**Stored data**.
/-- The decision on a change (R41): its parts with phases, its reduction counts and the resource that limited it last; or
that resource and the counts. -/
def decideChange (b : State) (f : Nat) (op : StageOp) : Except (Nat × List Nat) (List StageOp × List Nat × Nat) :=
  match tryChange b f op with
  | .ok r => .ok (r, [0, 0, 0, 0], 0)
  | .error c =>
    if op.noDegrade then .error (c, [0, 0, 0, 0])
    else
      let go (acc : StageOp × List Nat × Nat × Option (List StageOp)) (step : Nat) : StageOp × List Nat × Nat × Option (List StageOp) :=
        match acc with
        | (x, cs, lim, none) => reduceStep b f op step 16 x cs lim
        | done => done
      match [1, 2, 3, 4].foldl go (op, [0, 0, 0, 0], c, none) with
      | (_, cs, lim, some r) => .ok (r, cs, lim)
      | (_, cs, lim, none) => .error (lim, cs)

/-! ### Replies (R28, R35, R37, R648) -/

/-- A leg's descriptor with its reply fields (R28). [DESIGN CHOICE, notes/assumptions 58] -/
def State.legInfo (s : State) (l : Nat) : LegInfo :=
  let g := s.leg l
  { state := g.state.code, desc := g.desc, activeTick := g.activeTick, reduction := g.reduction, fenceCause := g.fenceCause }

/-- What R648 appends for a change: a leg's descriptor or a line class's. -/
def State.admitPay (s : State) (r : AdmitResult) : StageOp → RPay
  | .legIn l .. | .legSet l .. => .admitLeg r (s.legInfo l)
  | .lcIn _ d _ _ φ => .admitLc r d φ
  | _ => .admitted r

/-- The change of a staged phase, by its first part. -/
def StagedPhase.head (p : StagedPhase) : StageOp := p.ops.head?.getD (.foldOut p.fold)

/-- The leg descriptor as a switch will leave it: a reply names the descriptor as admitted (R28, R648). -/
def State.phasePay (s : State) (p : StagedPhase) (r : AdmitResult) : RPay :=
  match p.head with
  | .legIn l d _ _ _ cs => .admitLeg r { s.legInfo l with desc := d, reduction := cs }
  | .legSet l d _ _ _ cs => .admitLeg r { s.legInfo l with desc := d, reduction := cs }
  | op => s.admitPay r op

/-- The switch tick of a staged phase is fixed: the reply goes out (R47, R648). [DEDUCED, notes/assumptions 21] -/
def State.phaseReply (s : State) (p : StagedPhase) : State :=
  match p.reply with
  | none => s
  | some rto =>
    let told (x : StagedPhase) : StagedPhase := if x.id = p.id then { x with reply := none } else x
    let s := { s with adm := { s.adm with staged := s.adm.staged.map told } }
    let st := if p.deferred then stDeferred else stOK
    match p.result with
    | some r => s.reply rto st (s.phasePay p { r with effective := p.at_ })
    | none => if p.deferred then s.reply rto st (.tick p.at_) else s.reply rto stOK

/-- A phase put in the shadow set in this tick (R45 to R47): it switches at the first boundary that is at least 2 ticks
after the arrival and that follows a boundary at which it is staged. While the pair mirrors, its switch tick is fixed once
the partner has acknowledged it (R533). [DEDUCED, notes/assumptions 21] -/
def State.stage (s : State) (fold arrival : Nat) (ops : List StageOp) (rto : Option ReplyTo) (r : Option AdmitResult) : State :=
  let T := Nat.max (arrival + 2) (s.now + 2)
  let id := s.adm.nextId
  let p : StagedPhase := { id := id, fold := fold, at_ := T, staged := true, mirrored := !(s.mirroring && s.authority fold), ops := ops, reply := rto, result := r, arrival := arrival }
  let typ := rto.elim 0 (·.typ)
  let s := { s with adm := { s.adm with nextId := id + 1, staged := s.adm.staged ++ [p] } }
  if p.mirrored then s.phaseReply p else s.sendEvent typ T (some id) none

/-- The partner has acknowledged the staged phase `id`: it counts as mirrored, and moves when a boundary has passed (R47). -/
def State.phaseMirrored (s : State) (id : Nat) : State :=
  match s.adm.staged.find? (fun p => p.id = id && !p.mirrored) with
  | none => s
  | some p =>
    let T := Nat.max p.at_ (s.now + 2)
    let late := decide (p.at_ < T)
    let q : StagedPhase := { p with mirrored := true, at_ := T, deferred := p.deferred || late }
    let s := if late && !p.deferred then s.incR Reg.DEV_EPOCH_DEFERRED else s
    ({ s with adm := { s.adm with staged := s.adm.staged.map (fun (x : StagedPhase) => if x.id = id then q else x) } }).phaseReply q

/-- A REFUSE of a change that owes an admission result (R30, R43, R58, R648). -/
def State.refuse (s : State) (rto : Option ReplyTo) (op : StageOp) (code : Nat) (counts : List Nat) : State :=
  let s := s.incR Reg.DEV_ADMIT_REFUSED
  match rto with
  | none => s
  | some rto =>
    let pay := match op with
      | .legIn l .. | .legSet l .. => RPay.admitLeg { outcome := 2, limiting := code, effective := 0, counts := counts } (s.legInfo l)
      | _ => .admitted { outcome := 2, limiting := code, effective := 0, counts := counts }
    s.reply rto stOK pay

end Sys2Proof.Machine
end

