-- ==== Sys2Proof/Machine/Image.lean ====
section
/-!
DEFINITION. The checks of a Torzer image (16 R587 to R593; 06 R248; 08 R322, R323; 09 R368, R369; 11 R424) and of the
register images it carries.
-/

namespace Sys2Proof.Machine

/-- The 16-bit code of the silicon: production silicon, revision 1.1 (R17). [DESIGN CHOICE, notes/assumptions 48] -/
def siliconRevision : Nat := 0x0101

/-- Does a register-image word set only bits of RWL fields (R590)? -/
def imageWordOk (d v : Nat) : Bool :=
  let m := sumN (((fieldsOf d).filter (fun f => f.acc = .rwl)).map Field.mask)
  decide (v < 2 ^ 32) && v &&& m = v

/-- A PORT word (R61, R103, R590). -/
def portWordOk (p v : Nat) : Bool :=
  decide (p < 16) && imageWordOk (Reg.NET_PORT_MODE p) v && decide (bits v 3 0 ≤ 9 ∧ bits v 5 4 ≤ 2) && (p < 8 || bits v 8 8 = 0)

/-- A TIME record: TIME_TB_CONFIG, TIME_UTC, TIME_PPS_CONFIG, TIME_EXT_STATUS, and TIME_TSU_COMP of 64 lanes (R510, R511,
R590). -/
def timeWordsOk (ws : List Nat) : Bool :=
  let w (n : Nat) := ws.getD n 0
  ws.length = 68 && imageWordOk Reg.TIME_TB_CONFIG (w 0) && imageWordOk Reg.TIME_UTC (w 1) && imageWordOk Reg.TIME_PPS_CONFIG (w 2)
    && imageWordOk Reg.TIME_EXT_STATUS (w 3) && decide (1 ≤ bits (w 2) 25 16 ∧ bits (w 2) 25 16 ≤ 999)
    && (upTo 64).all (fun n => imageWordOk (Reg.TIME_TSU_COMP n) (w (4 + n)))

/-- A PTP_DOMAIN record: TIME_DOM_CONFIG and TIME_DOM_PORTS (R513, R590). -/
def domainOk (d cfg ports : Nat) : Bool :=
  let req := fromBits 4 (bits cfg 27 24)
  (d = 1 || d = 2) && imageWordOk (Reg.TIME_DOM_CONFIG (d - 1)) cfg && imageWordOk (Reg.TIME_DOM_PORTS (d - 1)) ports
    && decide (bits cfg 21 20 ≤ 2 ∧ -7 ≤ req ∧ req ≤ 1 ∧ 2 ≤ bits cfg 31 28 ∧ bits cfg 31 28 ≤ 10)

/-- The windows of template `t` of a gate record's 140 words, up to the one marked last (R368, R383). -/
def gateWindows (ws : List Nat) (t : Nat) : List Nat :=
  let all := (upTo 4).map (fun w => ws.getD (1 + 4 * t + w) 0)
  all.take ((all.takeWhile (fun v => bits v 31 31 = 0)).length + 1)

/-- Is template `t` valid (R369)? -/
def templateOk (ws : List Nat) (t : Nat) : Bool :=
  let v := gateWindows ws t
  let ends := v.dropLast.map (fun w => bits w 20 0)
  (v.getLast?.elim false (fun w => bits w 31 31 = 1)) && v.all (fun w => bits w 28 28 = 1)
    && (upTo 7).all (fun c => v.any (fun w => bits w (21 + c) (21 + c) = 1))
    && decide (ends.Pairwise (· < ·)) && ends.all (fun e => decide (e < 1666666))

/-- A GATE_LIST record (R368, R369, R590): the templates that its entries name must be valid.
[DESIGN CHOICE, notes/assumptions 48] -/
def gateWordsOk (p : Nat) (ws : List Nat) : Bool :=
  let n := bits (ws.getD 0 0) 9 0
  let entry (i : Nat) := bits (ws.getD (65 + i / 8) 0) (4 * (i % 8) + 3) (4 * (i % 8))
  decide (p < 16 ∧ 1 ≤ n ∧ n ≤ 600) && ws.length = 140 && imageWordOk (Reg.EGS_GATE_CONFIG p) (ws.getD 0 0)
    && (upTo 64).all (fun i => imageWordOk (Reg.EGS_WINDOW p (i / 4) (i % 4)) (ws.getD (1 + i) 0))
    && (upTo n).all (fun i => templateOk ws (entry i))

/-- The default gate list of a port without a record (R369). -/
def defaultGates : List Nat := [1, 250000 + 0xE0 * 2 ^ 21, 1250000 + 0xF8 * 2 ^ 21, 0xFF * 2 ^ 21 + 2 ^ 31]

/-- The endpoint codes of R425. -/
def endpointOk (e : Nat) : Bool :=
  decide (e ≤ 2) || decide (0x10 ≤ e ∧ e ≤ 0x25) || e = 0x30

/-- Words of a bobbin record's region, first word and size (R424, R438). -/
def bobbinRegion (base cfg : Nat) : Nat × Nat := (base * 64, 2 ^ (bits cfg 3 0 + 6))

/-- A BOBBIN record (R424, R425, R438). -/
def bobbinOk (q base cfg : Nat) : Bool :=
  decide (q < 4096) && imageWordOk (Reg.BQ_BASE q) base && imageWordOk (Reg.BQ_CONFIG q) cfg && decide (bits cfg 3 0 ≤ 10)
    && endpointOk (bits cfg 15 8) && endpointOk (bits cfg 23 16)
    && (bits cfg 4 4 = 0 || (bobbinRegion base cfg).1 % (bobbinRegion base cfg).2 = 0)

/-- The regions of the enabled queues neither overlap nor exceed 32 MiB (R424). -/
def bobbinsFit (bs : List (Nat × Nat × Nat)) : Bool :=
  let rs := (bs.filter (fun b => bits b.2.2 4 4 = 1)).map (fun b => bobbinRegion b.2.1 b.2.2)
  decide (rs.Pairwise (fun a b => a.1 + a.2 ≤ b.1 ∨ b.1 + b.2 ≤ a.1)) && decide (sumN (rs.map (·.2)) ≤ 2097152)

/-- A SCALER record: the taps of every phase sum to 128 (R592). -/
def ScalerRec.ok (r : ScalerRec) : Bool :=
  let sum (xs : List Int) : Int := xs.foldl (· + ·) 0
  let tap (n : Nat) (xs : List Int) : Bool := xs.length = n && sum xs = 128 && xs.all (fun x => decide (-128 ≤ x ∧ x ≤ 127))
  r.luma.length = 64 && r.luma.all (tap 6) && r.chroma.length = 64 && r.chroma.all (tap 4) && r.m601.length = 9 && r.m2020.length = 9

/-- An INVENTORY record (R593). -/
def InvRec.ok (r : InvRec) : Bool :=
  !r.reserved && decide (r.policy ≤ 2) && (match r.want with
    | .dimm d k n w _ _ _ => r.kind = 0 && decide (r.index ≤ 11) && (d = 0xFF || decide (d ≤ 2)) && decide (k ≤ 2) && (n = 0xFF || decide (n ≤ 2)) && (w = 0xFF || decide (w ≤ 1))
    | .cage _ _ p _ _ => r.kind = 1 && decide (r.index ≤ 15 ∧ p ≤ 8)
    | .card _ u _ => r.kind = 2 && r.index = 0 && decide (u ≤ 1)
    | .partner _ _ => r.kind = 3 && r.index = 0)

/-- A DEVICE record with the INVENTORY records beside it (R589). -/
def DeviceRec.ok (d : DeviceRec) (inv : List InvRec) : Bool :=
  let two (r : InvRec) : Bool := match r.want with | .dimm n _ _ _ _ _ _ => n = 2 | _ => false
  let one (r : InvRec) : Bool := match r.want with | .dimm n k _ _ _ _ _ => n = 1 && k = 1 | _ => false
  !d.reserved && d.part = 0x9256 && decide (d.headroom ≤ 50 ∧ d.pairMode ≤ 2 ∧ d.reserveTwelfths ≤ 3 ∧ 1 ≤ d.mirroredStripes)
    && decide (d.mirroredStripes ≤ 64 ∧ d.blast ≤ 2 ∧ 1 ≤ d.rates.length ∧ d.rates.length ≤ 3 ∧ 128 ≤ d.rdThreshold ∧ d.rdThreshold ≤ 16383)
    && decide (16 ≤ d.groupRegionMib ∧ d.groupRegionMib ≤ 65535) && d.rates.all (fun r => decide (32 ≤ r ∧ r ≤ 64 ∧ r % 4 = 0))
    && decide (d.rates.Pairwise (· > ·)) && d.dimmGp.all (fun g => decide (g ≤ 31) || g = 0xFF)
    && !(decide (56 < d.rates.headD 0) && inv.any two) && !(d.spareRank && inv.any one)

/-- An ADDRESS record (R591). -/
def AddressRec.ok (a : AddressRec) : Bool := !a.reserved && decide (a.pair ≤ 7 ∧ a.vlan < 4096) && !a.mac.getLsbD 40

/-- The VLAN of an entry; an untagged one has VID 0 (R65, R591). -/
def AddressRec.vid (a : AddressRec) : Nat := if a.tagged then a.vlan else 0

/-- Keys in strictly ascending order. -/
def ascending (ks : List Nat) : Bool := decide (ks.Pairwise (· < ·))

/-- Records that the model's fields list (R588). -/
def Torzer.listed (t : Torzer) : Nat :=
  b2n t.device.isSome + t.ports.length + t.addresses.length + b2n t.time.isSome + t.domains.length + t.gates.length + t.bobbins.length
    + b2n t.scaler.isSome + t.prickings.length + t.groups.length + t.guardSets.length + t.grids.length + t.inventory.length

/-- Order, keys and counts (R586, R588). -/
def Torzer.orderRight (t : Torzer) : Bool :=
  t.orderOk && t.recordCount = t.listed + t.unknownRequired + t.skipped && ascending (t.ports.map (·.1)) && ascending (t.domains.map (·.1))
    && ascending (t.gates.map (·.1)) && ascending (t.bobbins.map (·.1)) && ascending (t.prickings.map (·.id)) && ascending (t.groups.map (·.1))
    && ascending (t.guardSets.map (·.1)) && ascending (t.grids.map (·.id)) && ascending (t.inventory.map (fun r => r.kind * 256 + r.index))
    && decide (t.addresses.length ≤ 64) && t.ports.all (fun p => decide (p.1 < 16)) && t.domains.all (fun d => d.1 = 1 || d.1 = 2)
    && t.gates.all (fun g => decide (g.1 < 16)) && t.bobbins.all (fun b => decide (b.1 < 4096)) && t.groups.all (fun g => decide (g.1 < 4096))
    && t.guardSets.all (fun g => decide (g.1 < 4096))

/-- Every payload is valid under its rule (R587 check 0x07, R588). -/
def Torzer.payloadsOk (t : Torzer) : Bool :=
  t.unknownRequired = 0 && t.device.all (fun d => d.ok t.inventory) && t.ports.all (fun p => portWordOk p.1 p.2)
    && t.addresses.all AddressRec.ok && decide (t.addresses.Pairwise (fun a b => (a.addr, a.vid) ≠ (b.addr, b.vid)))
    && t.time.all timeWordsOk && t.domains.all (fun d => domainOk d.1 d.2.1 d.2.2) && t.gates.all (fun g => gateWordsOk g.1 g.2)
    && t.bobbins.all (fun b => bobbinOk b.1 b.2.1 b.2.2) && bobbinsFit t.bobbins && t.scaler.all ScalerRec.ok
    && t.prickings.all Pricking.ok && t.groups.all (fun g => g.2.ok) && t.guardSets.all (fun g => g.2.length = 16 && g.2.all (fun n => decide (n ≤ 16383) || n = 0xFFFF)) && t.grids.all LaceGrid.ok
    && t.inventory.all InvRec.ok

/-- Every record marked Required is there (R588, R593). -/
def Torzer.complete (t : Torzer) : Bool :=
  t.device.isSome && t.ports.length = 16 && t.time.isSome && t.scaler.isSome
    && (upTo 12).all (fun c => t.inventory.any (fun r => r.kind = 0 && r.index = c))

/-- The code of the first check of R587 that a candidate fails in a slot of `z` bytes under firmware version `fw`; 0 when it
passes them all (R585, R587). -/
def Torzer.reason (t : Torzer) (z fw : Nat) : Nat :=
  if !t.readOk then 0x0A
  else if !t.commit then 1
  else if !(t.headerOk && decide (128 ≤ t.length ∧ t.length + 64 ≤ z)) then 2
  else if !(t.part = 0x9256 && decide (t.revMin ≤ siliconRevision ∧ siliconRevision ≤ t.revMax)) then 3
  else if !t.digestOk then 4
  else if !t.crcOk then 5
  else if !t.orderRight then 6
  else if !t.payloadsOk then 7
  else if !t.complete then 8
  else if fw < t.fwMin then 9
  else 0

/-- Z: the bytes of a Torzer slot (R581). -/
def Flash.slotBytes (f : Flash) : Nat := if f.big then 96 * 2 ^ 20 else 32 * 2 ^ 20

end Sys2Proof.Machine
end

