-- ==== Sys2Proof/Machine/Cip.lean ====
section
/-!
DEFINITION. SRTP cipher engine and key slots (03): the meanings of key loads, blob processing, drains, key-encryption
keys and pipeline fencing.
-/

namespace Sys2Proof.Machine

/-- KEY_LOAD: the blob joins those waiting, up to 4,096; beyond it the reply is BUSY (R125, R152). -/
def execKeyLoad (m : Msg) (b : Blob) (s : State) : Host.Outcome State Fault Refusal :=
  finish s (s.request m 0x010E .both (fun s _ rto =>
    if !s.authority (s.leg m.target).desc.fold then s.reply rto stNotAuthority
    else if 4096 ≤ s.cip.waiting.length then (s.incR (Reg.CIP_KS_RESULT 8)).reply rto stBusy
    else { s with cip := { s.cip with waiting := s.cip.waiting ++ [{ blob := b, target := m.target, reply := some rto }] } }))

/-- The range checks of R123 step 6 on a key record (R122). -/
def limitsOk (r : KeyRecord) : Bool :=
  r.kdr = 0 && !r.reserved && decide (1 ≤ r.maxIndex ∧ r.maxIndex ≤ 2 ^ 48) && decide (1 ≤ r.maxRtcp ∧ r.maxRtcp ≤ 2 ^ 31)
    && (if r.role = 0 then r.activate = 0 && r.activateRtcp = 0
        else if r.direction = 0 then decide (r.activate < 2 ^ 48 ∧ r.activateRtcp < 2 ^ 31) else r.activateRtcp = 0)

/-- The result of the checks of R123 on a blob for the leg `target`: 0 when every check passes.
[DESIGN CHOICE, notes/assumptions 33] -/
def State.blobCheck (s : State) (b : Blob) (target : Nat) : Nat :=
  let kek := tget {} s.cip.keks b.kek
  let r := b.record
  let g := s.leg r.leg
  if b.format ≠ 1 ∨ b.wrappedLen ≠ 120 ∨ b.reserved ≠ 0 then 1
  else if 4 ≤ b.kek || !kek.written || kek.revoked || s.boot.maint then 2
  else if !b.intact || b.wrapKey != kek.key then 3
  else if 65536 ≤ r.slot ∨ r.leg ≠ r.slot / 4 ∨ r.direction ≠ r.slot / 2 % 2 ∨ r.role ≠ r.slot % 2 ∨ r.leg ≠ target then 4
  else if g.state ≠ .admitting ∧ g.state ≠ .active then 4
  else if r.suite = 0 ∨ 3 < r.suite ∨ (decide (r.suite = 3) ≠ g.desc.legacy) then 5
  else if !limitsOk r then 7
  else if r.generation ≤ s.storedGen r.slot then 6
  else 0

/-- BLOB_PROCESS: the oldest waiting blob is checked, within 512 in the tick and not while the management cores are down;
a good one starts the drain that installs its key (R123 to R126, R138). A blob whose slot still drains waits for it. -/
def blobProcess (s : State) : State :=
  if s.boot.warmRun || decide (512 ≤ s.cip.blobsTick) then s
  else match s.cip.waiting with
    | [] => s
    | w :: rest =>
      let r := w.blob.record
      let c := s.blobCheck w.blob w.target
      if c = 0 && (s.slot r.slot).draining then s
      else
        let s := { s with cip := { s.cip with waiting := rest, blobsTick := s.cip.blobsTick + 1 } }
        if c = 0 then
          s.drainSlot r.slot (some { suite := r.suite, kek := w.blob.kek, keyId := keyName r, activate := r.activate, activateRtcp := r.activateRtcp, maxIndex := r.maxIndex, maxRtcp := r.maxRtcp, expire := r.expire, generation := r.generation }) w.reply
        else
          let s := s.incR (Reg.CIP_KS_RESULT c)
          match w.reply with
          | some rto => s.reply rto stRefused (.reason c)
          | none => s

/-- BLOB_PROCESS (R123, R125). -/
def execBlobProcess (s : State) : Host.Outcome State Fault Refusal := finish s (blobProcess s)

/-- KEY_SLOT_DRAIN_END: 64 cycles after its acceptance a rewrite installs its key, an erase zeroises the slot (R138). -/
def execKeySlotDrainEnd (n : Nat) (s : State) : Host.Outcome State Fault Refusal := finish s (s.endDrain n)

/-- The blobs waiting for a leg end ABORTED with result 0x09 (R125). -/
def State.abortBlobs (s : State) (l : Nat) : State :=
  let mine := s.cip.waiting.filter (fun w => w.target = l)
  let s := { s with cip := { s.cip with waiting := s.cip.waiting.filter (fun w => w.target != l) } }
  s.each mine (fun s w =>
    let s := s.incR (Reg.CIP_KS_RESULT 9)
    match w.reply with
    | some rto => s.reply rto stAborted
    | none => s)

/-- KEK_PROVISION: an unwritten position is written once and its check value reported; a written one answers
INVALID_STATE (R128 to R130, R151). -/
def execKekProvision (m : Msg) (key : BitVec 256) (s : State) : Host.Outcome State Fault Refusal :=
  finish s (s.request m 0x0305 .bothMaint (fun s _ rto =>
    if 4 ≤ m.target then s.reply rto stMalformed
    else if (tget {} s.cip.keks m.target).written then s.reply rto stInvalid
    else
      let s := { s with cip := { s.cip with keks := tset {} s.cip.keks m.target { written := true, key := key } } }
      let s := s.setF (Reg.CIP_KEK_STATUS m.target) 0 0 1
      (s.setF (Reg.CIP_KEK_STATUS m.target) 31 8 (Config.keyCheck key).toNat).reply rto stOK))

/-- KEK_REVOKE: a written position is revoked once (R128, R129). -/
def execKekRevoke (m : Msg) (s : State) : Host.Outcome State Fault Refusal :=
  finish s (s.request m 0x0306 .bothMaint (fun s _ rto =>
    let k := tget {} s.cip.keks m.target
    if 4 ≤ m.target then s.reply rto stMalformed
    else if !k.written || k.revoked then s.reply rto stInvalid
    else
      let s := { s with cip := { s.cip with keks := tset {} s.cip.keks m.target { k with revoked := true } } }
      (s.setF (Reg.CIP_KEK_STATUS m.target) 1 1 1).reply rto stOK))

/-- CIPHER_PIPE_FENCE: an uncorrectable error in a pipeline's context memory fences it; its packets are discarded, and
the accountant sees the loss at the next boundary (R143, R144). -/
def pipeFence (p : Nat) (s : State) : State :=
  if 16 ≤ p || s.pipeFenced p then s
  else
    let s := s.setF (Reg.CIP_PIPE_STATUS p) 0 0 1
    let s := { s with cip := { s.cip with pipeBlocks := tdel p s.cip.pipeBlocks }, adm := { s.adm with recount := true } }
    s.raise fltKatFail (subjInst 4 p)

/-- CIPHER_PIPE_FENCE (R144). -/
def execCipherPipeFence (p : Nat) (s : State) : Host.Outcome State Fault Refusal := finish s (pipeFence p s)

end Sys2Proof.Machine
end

**Task directions**.
Only a word-for-word repetition of the lines from the one containing "(s.setF (Reg.CIP_KEK_STATUS m.target) 1" to the final line of the data above counts as the answer.

**Completed task**.
      (s.setF (Reg.CIP_KEK_STATUS m.target) 1 1 1).reply rto stOK))

/-- CIPHER_PIPE_FENCE: an uncorrectable error in a pipeline's context memory fences it; its packets are discarded, and
the accountant sees the loss at the next boundary (R143, R144). -/
def pipeFence (p : Nat) (s : State) : State :=
  if 16 ≤ p || s.pipeFenced p then s
  else
    let s := s.setF (Reg.CIP_PIPE_STATUS p) 0 0 1
    let s := { s with cip := { s.cip with pipeBlocks := tdel p s.cip.pipeBlocks }, adm := { s.adm with recount := true } }
    s.raise fltKatFail (subjInst 4 p)

/-- CIPHER_PIPE_FENCE (R144). -/
def execCipherPipeFence (p : Nat) (s : State) : Host.Outcome State Fault Refusal := finish s (pipeFence p s)

end Sys2Proof.Machine
end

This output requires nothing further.